Le premier lien du premier post de ce topic pointe sur la page magasin de Steam de ce jeu.

Les jeux steam proposant un démo ont un lien sur la page du magasin, pas loin en face du prix, sur la droite.

----------


## Brice2010

Le trailer est très orienté émotion: on voit le robot taper sur la vitre à la destruction de la planète etc. En effet, il ne reflète pas vraiment l'action du jeu.




> J'ai testé la demo, ça m'a vraiment pas convaincu sur les combats que je trouve assez mou, avec peu de munitions entre chaque "rechargement", un côté sac à pv des ennemis, peu de feeling...



Au tout début du jeu, pourquoi pas. Et encore, on tir de tête c'est deux tirs à l'arme distance, 3s de shoot au laser corps à corps.
Dès qu'on améliore les armes, à part les boss, je n'ai pas vu un seul sac a PV  :WTF:  Je trouvais justement que la nécessité de dash souvent empéchait de s'ennuyer en combat.
Et surtout, je considère qu'il n'y a pas de rechargements tellement le drop and pick est intuitif et rapide a réaliser. Ca revient quasiment au même qu'une molette de souris pour changer d'arme sur un FPS classique.

J'ai vérifié, y'a bien la démo comme l'indique Tankodesantniki, juste à droite du prix.

----------


## ExPanda

> Le premier lien du premier post de ce topic pointe sur la page magasin de Steam de ce jeu.
> 
> Les jeux steam proposant un démo ont un lien sur la page du magasin, pas loin en face du prix, sur la droite.

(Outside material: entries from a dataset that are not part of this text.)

-- ==== Sys2Proof/Machine/Debug.lean ====
section
/-! DEFINITION. The debug level and the power state as every chapter sees them (17_security_debug_power R545 to R548, R550,
R555). -/

namespace Sys2Proof.Machine

open Sys2Proof

/-- The highest debug level that the security state and the power state allow (R555). -/
def State.debugAllowed (s : State) : Nat :=
  if s.power.off || s.get .PWR_STATE 0 == 3 then 0
  else
    let st := s.get .SEC_STATE 0
    if st = 0 then 2 else if st = 2 then 1 else if st = 3 then s.sec.granted else 0

/-- DEBUG_EFFECTIVE as R546 forms it. -/
def State.debugLevel (s : State) : Nat := min s.sec.asked s.debugAllowed

/-- EXTEST, CLAMP and HIGHZ may be in effect (R555): at level 1 or 2, in RUN and DIM only while FRAME_STATE is STOPPED and
the unit is not ACTING. -/
def State.scanAllowed (s : State) (level : Nat) : Bool :=
  decide (1 ≤ level) && (s.get .PWR_STATE 0 == 2 || (s.get .FRAME_STATE 0 == 0 && s.get .TWIN_STATE 0 != 5))

/-- What drives the balls from the boundary-scan chain. -/
def Tap.drives (t : Tap) : Bool := t == .extest || t == .clamp || t == .highz

/-- The TAP goes to Test-Logic-Reset: IDCODE is selected, and a refusal is reported anew (R546, R547). -/
def State.tapReset (s : State) : State := { s with sec := { s.sec with tap := .idcode, tapRefused := false } }

/-- DEBUG_EFFECTIVE is recomputed (R546, R547): below level 2 every halted core resumes and the debug port's access ends, and
below level 1 SAMPLE acts as BYPASS; EXTEST, CLAMP and HIGHZ end as the level falls, and when they are no longer allowed. -/
def State.debugCheck (s : State) : State :=
  let l := s.debugLevel
  let fell := decide ((l : Int) < s.get .DEBUG_EFFECTIVE 0)
  let s := if s.get .DEBUG_EFFECTIVE 0 = l then s else (s.put .DEBUG_EFFECTIVE 0 l).cause .SEC_CAUSE 0 10
  let s := if l < 2 then
      let s := s.put .DEBUG_HALTED 0 0
      if s.sec.tap = .debugPort then { s with sec := { s.sec with tap := .bypass } } else s
    else s
  let s := if l = 0 ∧ s.sec.tap = .sample then { s with sec := { s.sec with tap := .bypass } } else s
  if s.sec.tap.drives && (fell || !s.scanAllowed l) then s.tapReset else s

/-- PWR_STATE changes (R550): PWR_CHANGED takes VT and EV 0xE0 is raised. -/
def State.setPower (s : State) (v : Int) : State :=
  if s.get .PWR_STATE 0 = v then s
  else (((s.put .PWR_STATE 0 v).put .PWR_CHANGED 0 s.vtNow).cause .PW_CAUSE 0 0).debugCheck

end Sys2Proof.Machine
end

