/-- The unit enters STANDBY (R422, R427): it grants from now on, and CLAIM_AT follows the latest request. -/
def State.standBy (s : State) (asks : Bool) : State :=
  let s := s.setTwinState 3
  let s := if s.twin.reqAt.isSome then s.put .CLAIM_AT 0 (s.claimTime s.time.kt) else s
  { s with twin := { s.twin with asks, taking := none, holds := false } }

/-- SYNC_INDEX: the first multiple of 8,192 grid ticks after the index in progress (R432; DEDUCED, log entry 220). -/
def State.syncAt (s : State) : Int := ((s.nextInstant - 1) / 8192 + 1) * 8192

/-- A resynchronisation begins (R432). -/
def State.beginAlign (s : State) : State :=
  { s with twin := { s.twin with aligning := true, syncIndex := s.syncAt, firstSeq := none, copied := false } }

/-- The unit enters SYNCING (R432). The bytes still to come are not known before they are sent: a free value (log entry 5). -/
def State.beginSync (s : State) (adopt : Bool) : State :=
  let (n, s) := s.draw
  let s := (s.setTwinState 2).put .SYNC_REMAINING 0 (n % 18446744073709551616 : Nat)
  let from_ := ((s.streamSeqs.1) + 1) % 4294967296
  ({ s with twin := { s.twin with synced := false, copy := none, gap := false, copyFrom := from_, adopting := adopt } }).beginAlign.twinLock

/-- At the start of acquisition (R427): SOLO without twin operation, JOINING from SOLO. -/
def State.twinStart (s : State) : State :=
  if s.get .TWIN_ENABLE 0 ≠ 1 then
    { s.setTwinState 0 with twin := { s.twin with act := false } }
  else if s.get .TWIN_STATE 0 = 0 then
    { s.setTwinState 1 with twin := { s.twin with hbAt := some s.time.kt, lost := false, synced := false } }
  else s

/-! ### The heartbeat (R422, R427, R434) -/

/-- The two units agree (R427). -/
def State.twinAgree (s : State) : Bool :=
  s.twin.digest == s.twinDigest && s.twin.firmware == s.firmware &&
  s.twin.ringVersion / 256 == (s.get .RING_VERSION 0).toNat / 256

/-- They disagree only in TWIN_DIGEST, and this unit adopts the partner's configuration (R432). -/
def State.twinAdopts (s : State) : Bool :=
  s.get .TWIN_ADOPT 0 == 1 && s.twin.digest != s.twinDigest && s.twin.firmware == s.firmware &&
  s.twin.ringVersion / 256 == (s.get .RING_VERSION 0).toNat / 256

/-- The state table of R427 on a heartbeat of a unit that is not ACTING. True when the unit stops acquisition to adopt. -/
def State.twinTable (s : State) : State × Bool :=
  let st := s.get .TWIN_STATE 0
  let acting := s.get .PARTNER_STATE 0 == 5
  let preferred := s.get .TWIN_SIDE 0 == s.get .TWIN_PREFER 0
  let agree := s.twinAgree
  if st = 0 ∨ st = 5 ∨ (st = 3 ∧ s.twin.taking.isSome = true) then (s, false)
  else if agree then
    if acting then
      if st = 1 ∨ st = 4 ∨ (st = 3 ∧ s.twin.synced = false) then (s.beginSync false, false)
      else if st = 6 then (s.setTwinState 1, false)
      else ({ s with twin := { s.twin with asks := false } }, false)
    else if preferred && (st == 1 || st == 3 || st == 4 || st == 6) then
      if st = 3 ∧ s.twin.asks = true then (s, false) else (s.standBy true, false)
    else if st = 1 ∨ st = 4 then (s.standBy false, false)
    else if st = 6 then (s.setTwinState 1, false)
    else (s, false)
  else if acting && s.twinAdopts && (st == 1 || st == 6) then (s.beginSync true, true)
  else if (acting || !preferred) && ((st == 1 || st == 3) || (st == 2 && !s.twin.adopting)) then
    ((s.setTwinState 6).twinCause 12, false)
  else (s, false)

/-- A shared object sent in a DICT_MIRROR frame (R419, R432). -/
def State.mirrorObject (s : State) (r : ObjInfo) (i : Nat) : State :=
  s.mirrorEntry (r.index + i / r.subs) (r.sub + i % r.subs) (valBytes r.type (s.valueOf r i))

/-- The ACTING unit serves the resynchronisation of a partner that has entered SYNCING (R432): shared objects when the
digests differ, and results. The retained packets follow once it has named a SEQ. -/
def State.serveSync (s : State) : State :=
  let s := s.beginAlign
  let s := if s.twin.digest = s.twinDigest then s
    else (cfgEntries.filter (fun e => e.2.1.shared)).foldl (fun s e => s.mirrorObject e.2.1 e.2.2) s
  let s := s.excCal.applied.foldl (fun (s : State) x =>
    s.mirrorEntry (Config.excMirrorPlace / 256) (Config.excMirrorPlace % 256)
      (Config.excMirrorBytes x.1 x.2.1 x.2.2.1 x.2.2.2)) s
  let s := (List.range 512).foldl (fun s c => s.mirrorWrite .CH_WIRE_FAULT c (.num (s.get .CH_WIRE_FAULT c))) s
  (List.range 512).foldl (fun s c => s.mirrorWrite .LEAD_EST_i c (.num (s.get .LEAD_EST_i c))) s

/-- What a HEARTBEAT brings (R421, R422, R427, R428), in the order of R434. True when the unit stops acquisition to adopt. -/
def State.onHeartbeat (s : State) (f : Frame) : State × Bool :=
  let b := f.payload
  let pst : Int := leNat (slice b 2 1)
  let flags := leNat (slice b 3 1)
  let st := s.get .TWIN_STATE 0
  let before := s.get .PARTNER_STATE 0
  if st = 0 then (s, false)
  else
    let t := s.twin
    let back := t.lost
    let s := { s with twin := { t with hbAt := some s.time.kt, lost := false, digest := leNat (slice b 28 4),
                                       firmware := leNat (slice b 32 4), ringVersion := leNat (slice b 36 2),
                                       theirSeq := leNat (slice b 44 4) } }
    let s := s.put .PARTNER_STATE 0 pst
    let s : State := if back then s.twinCause 3 else s
    if st = 5 ∧ pst = 5 then ((s.standDown s.time.kt).twinCause 10, false)
    else
      -- a grant, applied before the expiry test
      let r := leNat (slice b 12 8)
      let s : State := if flags.testBit 1 then
          if st = 5 then s.takeGrant false r
          else if st = 3 ∧ s.twin.taking.isSome = true then
            let s := s.takeGrant false r
            { s with twin := { s.twin with holds := true } }
          else if st = 3 ∧ s.twin.asks = true then
            let s := s.takeGrant false r
            if s.leased then s.act s.switchIndex else s
          else s
        else s
      -- a request
      let s : State := if flags.testBit 0 then
          let s := { s with twin := { s.twin with reqRx := some (leNat (slice b 4 8)), reqAt := some s.time.kt } }
          if s.get .TWIN_STATE 0 = 3 then s.put .CLAIM_AT 0 (s.claimTime s.time.kt) else s
        else s
      -- a handover
      let s : State := if s.get .TWIN_STATE 0 = 3 then
          if flags.testBit 2 ∧ pst = 5 then
            let h : Int := leNat (slice b 20 8)
            if s.twin.taking = some h then s else { s with twin := { s.twin with taking := some h, holds := false } }
          else if s.twin.holds then s
          else { s with twin := { s.twin with taking := none } }
        else if s.get .TWIN_STATE 0 = 5 ∧ s.twin.giving.isSome = true ∧ flags.testBit 3 = true then
          { s with twin := { s.twin with acked := true } }
        else s
      -- the acknowledgements of an acting partner
      let q := (s.get .STREAM_QUEUE 0).toNat
      let s : State := if pst = 5 ∧ s.get .TWIN_STATE 0 = 3 ∧ q < 16 then
          (match s.applyAck q (leNat (slice b 40 4)) with | (.ok, s') => s' | _ => s)
        else s
      let s : State := if s.get .TWIN_STATE 0 = 2 then
          { s with twin := { s.twin with copyTo := (s.twin.theirSeq + 4294967295) % 4294967296 } } else s
      -- the witness is released when the partner is back in STANDBY (R423)
      let s : State := if s.get .TWIN_STATE 0 = 5 ∧ s.twin.renews = true ∧ pst = 3 then
          let s := s.sendWreq 4
          { s with twin := { s.twin with renews := false } }
        else s
      let s : State := if s.get .TWIN_STATE 0 = 5 ∧ pst = 2 ∧ before ≠ 2 then s.serveSync
        else if s.get .TWIN_STATE 0 = 5 ∧ pst ≠ 2 ∧ before = 2 then s.endAlign else s
      s.twinTable
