-- ==== Sys2Proof/Certificates/Slice0/Obligations.lean ====
section
/-! DEFINITION. The statements for the provers: what the block does with each of its commands, what every step keeps, and the
round trips of its coded forms. A statement about a command names the hypotheses on the state and the operands under which the
command has its own effect, and says that exec then answers a next state, what that state holds, and that nothing else changes:
State.Within lists the objects by instance, State.WithinKinds by kind, and the parts that may differ, beside what
journalling and reporting change. -/

open Sys2Proof Sys2Proof.Machine

set_option linter.unusedVariables false

/-- The step of the block: a state whose queue begins with a command is taken to what that command does on the state
with the rest of the queue. With nothing pending, one cycle of the 500 MHz clock passes: the model's choice, log
entry 1. -/
def Obligations.StepTakesTheFront : Prop :=
  (∀ (c : Instr) (rest : List Instr) (s : State), s.pending = c :: rest →
    step s = exec c { s with pending := rest }) ∧
  (∀ s : State, s.pending = [] → step s = .next s.clockCycle ∧ s.clockCycle.time.cycle = s.time.cycle + 1)

/-- The values that the Default columns of the dictionary tables give the status, mode and counting objects, in the
state right after reset; nothing is pending, held or on its way. -/
def Obligations.ResetValues : Prop :=
  (∀ o ∈ [Obj.FRAME_STATE, .VT_STATE, .MODCLK_STATE, .START_STATE, .TWIN_STATE, .PWR_STATE, .CAVE_STATE, .RT_ROLE, .FW_STATE,
      .ST_STATE, .SERVICE_PHASE, .VAT_STATE, .RIPEN_STATE, .PRESS_CAUSE, .MJ_CAUSE], State.reset.get o 0 = 0) ∧
  (∀ o ∈ [Obj.EV_COUNT, .EV_PENDING, .FENCED, .LOCK_n, .MBX_STATE, .LANE_STATE, .PORT_STATE, .LINK_STATE, .COMP_LINK_STATE,
      .CH_PRESENCE, .SPARE_STATE, .SCAN_STATE, .TRIER_STATE, .COEF_STATE, .UNIT_STATE, .HIST_STATE, .QUEUE_FILL, .BANK_CAUSE,
      .TRIER_CAUSE, .LANE_CAUSE, .UNIT_CAUSE], ∀ i : Nat, State.reset.get o i = 0) ∧
  State.reset.get .VT_INCREMENT 0 = 0x02000000 ∧ State.reset.get .PTP_PORT_STATE 0 = 1 ∧
  State.reset.get .ARMED_INDEX 0 = 0xFFFFFFFFFFFFFFFF ∧ State.reset.get .ST_ITEM 0 = 0xFF ∧
  State.reset.get .VAT_REFERENCE 0 = 0x1FF ∧ (∀ w : Nat, State.reset.get .WIT_TWIN w = 0x1FF) ∧
  (∀ b : Nat, State.reset.get .COEF_PENDING b = 0xFF) ∧
  State.reset.pending = [] ∧ State.reset.queues = [] ∧ State.reset.cave.ring = [] ∧ State.reset.out = []

/-- State.Sound holds at reset: the stores of objects are in canonical form and every mode register holds one of its
codes. -/
def Obligations.ResetIsSound : Prop :=
  State.reset.Sound

/-- The invariant of the block, from every sound state: the step of any command, or of an empty queue, leaves the
stores of objects in canonical form and each of the mode registers of Obj.greatestCode at a code that the manual
lists for it. -/
def Obligations.StepKeepsSound : Prop :=
  ∀ s t : State, s.Sound → step s = .next t → t.Sound

/-- No command of the table faults or is refused by the model, whatever the state and its operands: an access that a
rule refuses answers with its code, and a happening whose condition does not hold changes nothing (log entry 1).
None adds to the queue of commands or takes from it. -/
def Obligations.EveryCommandCompletes : Prop :=
  ∀ (c : Instr) (s : State), ∃ t, exec c s = .next t ∧ t.pending = s.pending

/-- For every command that a requester sends: before the dictionary is served nothing happens; a role below that of
the object (R11) is answered ROLE; and a write by a requester other than the hub is answered ROLE while the hub is
Revoked, REFUSED without an image but for the objects of the firmware update, and REFUSED while the hub seals. In
each case nothing else changes. A dictionary write by index is judged by the object it finds, in the statement
WritesWithoutEffect. -/
def Obligations.RequestersAreJudged : Prop :=
  ∀ (c : Instr) (j : Judged) (s : State), judgedBy c = some j →
    (s.served = false → exec c s = .next s) ∧
    (s.served = true → j.who.role.rank < j.role.rank → exec c s = .next (s.reply .role)) ∧
    (s.served = true → j.role.rank ≤ j.who.role.rank → j.write = true → j.who.origin ≠ .hub →
      (s.get .SEC_STATE 0 = 4 → exec c s = .next (s.reply .role)) ∧
      (s.get .SEC_STATE 0 ≠ 4 → s.get .START_STATE 0 = 2 → j.obj ≠ .FW_STAGE → j.obj ≠ .FW_VERIFY → j.obj ≠ .FW_ACTIVATE →
        exec c s = .next (s.reply .refused)) ∧
      (s.get .SEC_STATE 0 ≠ 4 → s.get .START_STATE 0 ≠ 2 → s.get .PWR_STATE 0 = 3 → exec c s = .next (s.reply .refused)))

/-- Conventions of R10 and R11, over every object of the dictionary: such a write is answered with an error and
changes nothing else, and before the dictionary is served it has no effect at all. An Observer can write nothing
but the response to a reopening challenge, at index 0x1500. -/
def Obligations.WritesWithoutEffect : Prop :=
  (∀ (w : Who) (index sub type : Nat) (value : List Byte) (r : ObjInfo) (i : Nat) (s : State),
    entryAt index sub = .ok (r, i) →
    r.access = .ro ∨ (r.access = .rws ∧ s.running = true) ∨ w.role.rank < r.role.rank →
    ∃ e, e ≠ .ok ∧ exec (.dictWrite w index sub type value) s = .next (if s.served then s.reply e else s)) ∧
  (∀ (w : Who) (index sub type : Nat) (value : List Byte) (s : State), w.role = .observer → index ≠ 0x1500 →
    ∃ e, e ≠ .ok ∧ exec (.dictWrite w index sub type value) s = .next (if s.served then s.reply e else s))

/-- What State.raise does with an event whose route asks for no ring or mailbox delivery, but for EV 0xA1, which
begins a recovery: EV_COUNT gains 1 up to 0xFFFF_FFFF, EV_LAST takes VT, EV_PENDING is set when EV_ROUTE holds an
interrupt bit, and nothing else of any event changes. -/
def Obligations.RaiseCountsAnEvent : Prop :=
  ∀ (n : Nat) (s : State), s.routes n 4 = false → s.routes n 5 = false → n ≠ 0xA1 →
    (s.raise n).get .EV_COUNT n = min (s.get .EV_COUNT n + 1) 0xFFFFFFFF ∧
    (s.raise n).get .EV_LAST n = s.vtNow ∧
    (s.raise n).get .EV_PENDING n = (if field (s.get .EV_ROUTE n) 3 0 ≠ 0 then 1 else s.get .EV_PENDING n) ∧
    (∀ (o : Obj) (i : Nat), (o, i) ≠ (.EV_COUNT, n) → (o, i) ≠ (.EV_LAST, n) → (o, i) ≠ (.EV_PENDING, n) →
      (s.raise n).get o i = s.get o i) ∧
    (∀ p : Part, p ≠ .events → p.same s (s.raise n))

/-- R39 to R46, R52, R59, R65: the writes of the time unit, each where nothing bars it and where its own rule accepts
it. -/
def Obligations.TimeWrites : Prop :=
  (∀ (w : Who) (v : Int) (s : State), s.Open w .engineer .PT_SLEW → (((s.time.ptSlew + v * 256).natAbs : Int) ≤
    s.threshold24) → ∃ t, exec (.ptSlew w v) s = .next t ∧ t.time =
    { s.time with ptSlew := s.time.ptSlew + v * 256, ptSlewing := s.time.ptSlewing || v != 0 } ∧ t.answer =
    ⟨.ok, .unit⟩ ∧ s.Within [] [.time] t) ∧
  (∀ (w : Who) (v : Int) (s : State), s.Open w .engineer .SERVO_OWNER → s.notActingFor w = false → v = 0 ∨ v = 1 → ∃
    t, exec (.servoOwnerWrite w v) s = .next t ∧ t.time = { s.time with ownerNext := some v } ∧ t.answer =
    ⟨.ok, .unit⟩ ∧ s.Within [] [.time] t) ∧
  (∀ (w : Who) (v : Int) (s : State), s.Open w .engineer .VAT_EPOCH → s.notActingFor w = false → s.running = false →
    0 ≤ v → v % (1000000000 * 65536) = 0 → ∃ t, exec (.vatEpochWrite w v) s = .next t ∧ t.get .VAT_EPOCH 0 = v ∧
    t.answer = ⟨.ok, .unit⟩ ∧ s.Within [(.VAT_EPOCH, 0)] [.time] t) ∧
  (∀ (w : Who) (v : Int) (s : State), s.Open w .engineer .CLK_REF_SEL → s.notActingFor w = false → s.running = false
    → v = 0 ∨ v = 1 → (v = 1 → s.get .CLK10_PRESENT 0 = 1) → ∃ t, exec (.clkRefSelWrite w v) s = .next t ∧ t.get
    .CLK_REF_SEL 0 = v ∧ t.get .CLK_REF_ACTIVE 0 = v ∧ t.answer = ⟨.ok, .unit⟩ ∧ s.Within [(.CLK_REF_SEL, 0),
    (.CLK_REF_ACTIVE, 0)] [.time] t)
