theorem execKeeperClockFail_kept {r0 : State} (s : State) (hk : Kept r0 s) : KeptO r0 (execKeeperClockFail s) := by
  unfold execKeeperClockFail
  simp (maxDischargeDepth := 200) +decide only [hk, kept_put, kept_mk, keptO_next, keptO_ite, Obj.legal_of_free, State.raise_kept]

theorem State.keeperClock_kept {r0 : State} (s : State) (hk : Kept r0 s) : Kept r0 (State.keeperClock s) := by
  unfold State.keeperClock
  simp +decide only [hk, kept_put, Obj.legal_of_free]

theorem State.setPortState_kept {r0 : State} (s : State) (v : Int) (hk : Kept r0 s) : Kept r0 (State.setPortState s v) := by
  unfold State.setPortState
  simp (maxDischargeDepth := 200) +decide only [hk, kept_put, kept_ite, Obj.legal_of_free, State.raise_kept]

theorem State.setGm_kept {r0 : State} (s : State) (v : Int) (hk : Kept r0 s) : Kept r0 (State.setGm s v) := by
  unfold State.setGm
  simp (maxDischargeDepth := 200) +decide only [hk, kept_put, kept_ite, Obj.legal_of_free, State.raise_kept]

theorem State.formPtpOffset_kept {r0 : State} (s : State) (tx : Int) (rx : Int) (hk : Kept r0 s) : Kept r0 (State.formPtpOffset s tx rx) := by
  unfold State.formPtpOffset
  simp (maxDischargeDepth := 200) +decide only [hk, kept_put, kept_mk, kept_ite, Obj.legal_of_free, State.setPortState_kept]

theorem State.ptpBegin_kept {r0 : State} (s : State) (hk : Kept r0 s) : Kept r0 (State.ptpBegin s) := by
  unfold State.ptpBegin
  simp (maxDischargeDepth := 200) only [hk, kept_mk, kept_ite, State.setGm_kept, State.setPortState_kept]

theorem State.choosePtp_kept {r0 : State} (s : State) (hk : Kept r0 s) : Kept r0 (State.choosePtp s) := by
  unfold State.choosePtp
  repeat' first
    | (simp (maxDischargeDepth := 200) only [hk, kept_ite, State.setGm_kept, State.setPortState_kept]; done)
    | split

theorem State.sendPtp_kept {r0 : State} (s : State) (kind : Nat) (seq : Nat) (stamp : Int) (hk : Kept r0 s) : Kept r0 (State.sendPtp s kind seq stamp) := by
  unfold State.sendPtp
  simp only [hk, State.emit_kept]

theorem State.meanPeer_kept {r0 : State} (s : State) (t2 : Int) (t3 : Int) (rx : Int) (hk : Kept r0 s) : Kept r0 (State.meanPeer s t2 t3 rx) := by
  unfold State.meanPeer
  simp +decide only [hk, kept_put, Obj.legal_of_free]

theorem execPtpMessageRx_kept {r0 : State} (domain : Nat) (m : PtpMsg) (s : State) (hk : Kept r0 s) : KeptO r0 (execPtpMessageRx domain m s) := by
  unfold execPtpMessageRx
  repeat' first
    | (simp (maxDischargeDepth := 200) +decide only [hk, kept_put, kept_mk, kept_ite, keptO_next, keptO_ite, Obj.legal_of_free, State.choosePtp_kept, State.formPtpOffset_kept, State.meanPeer_kept, State.sendPtp_kept]; done)
    | split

J'avais pas vu.  :Facepalm: 
Merci.

Edit : Bon ben j'ai téléchargé la démo, et elle ne se lance pas.
A priori je ne suis pas le seul avec ce problème, et il n'y a pas encore de raison/solution. Tant pis.

----------


## malmoutt3

Le jeu est à 50% : 10e en ce moment sur steam.

----------


## MetalDestroyer

Je l'ai pris du coup. Mais je n'y jouerai pas avant plusieurs jours. Il y a XCOM: Chimera Squad en ce moment.  ::ninja::

----------


## nodulle

Même problème que toi ExPanda, j'ai laissé un commentaire sur le forum. Si ça peut les pousser à corriger...  ::(:

----------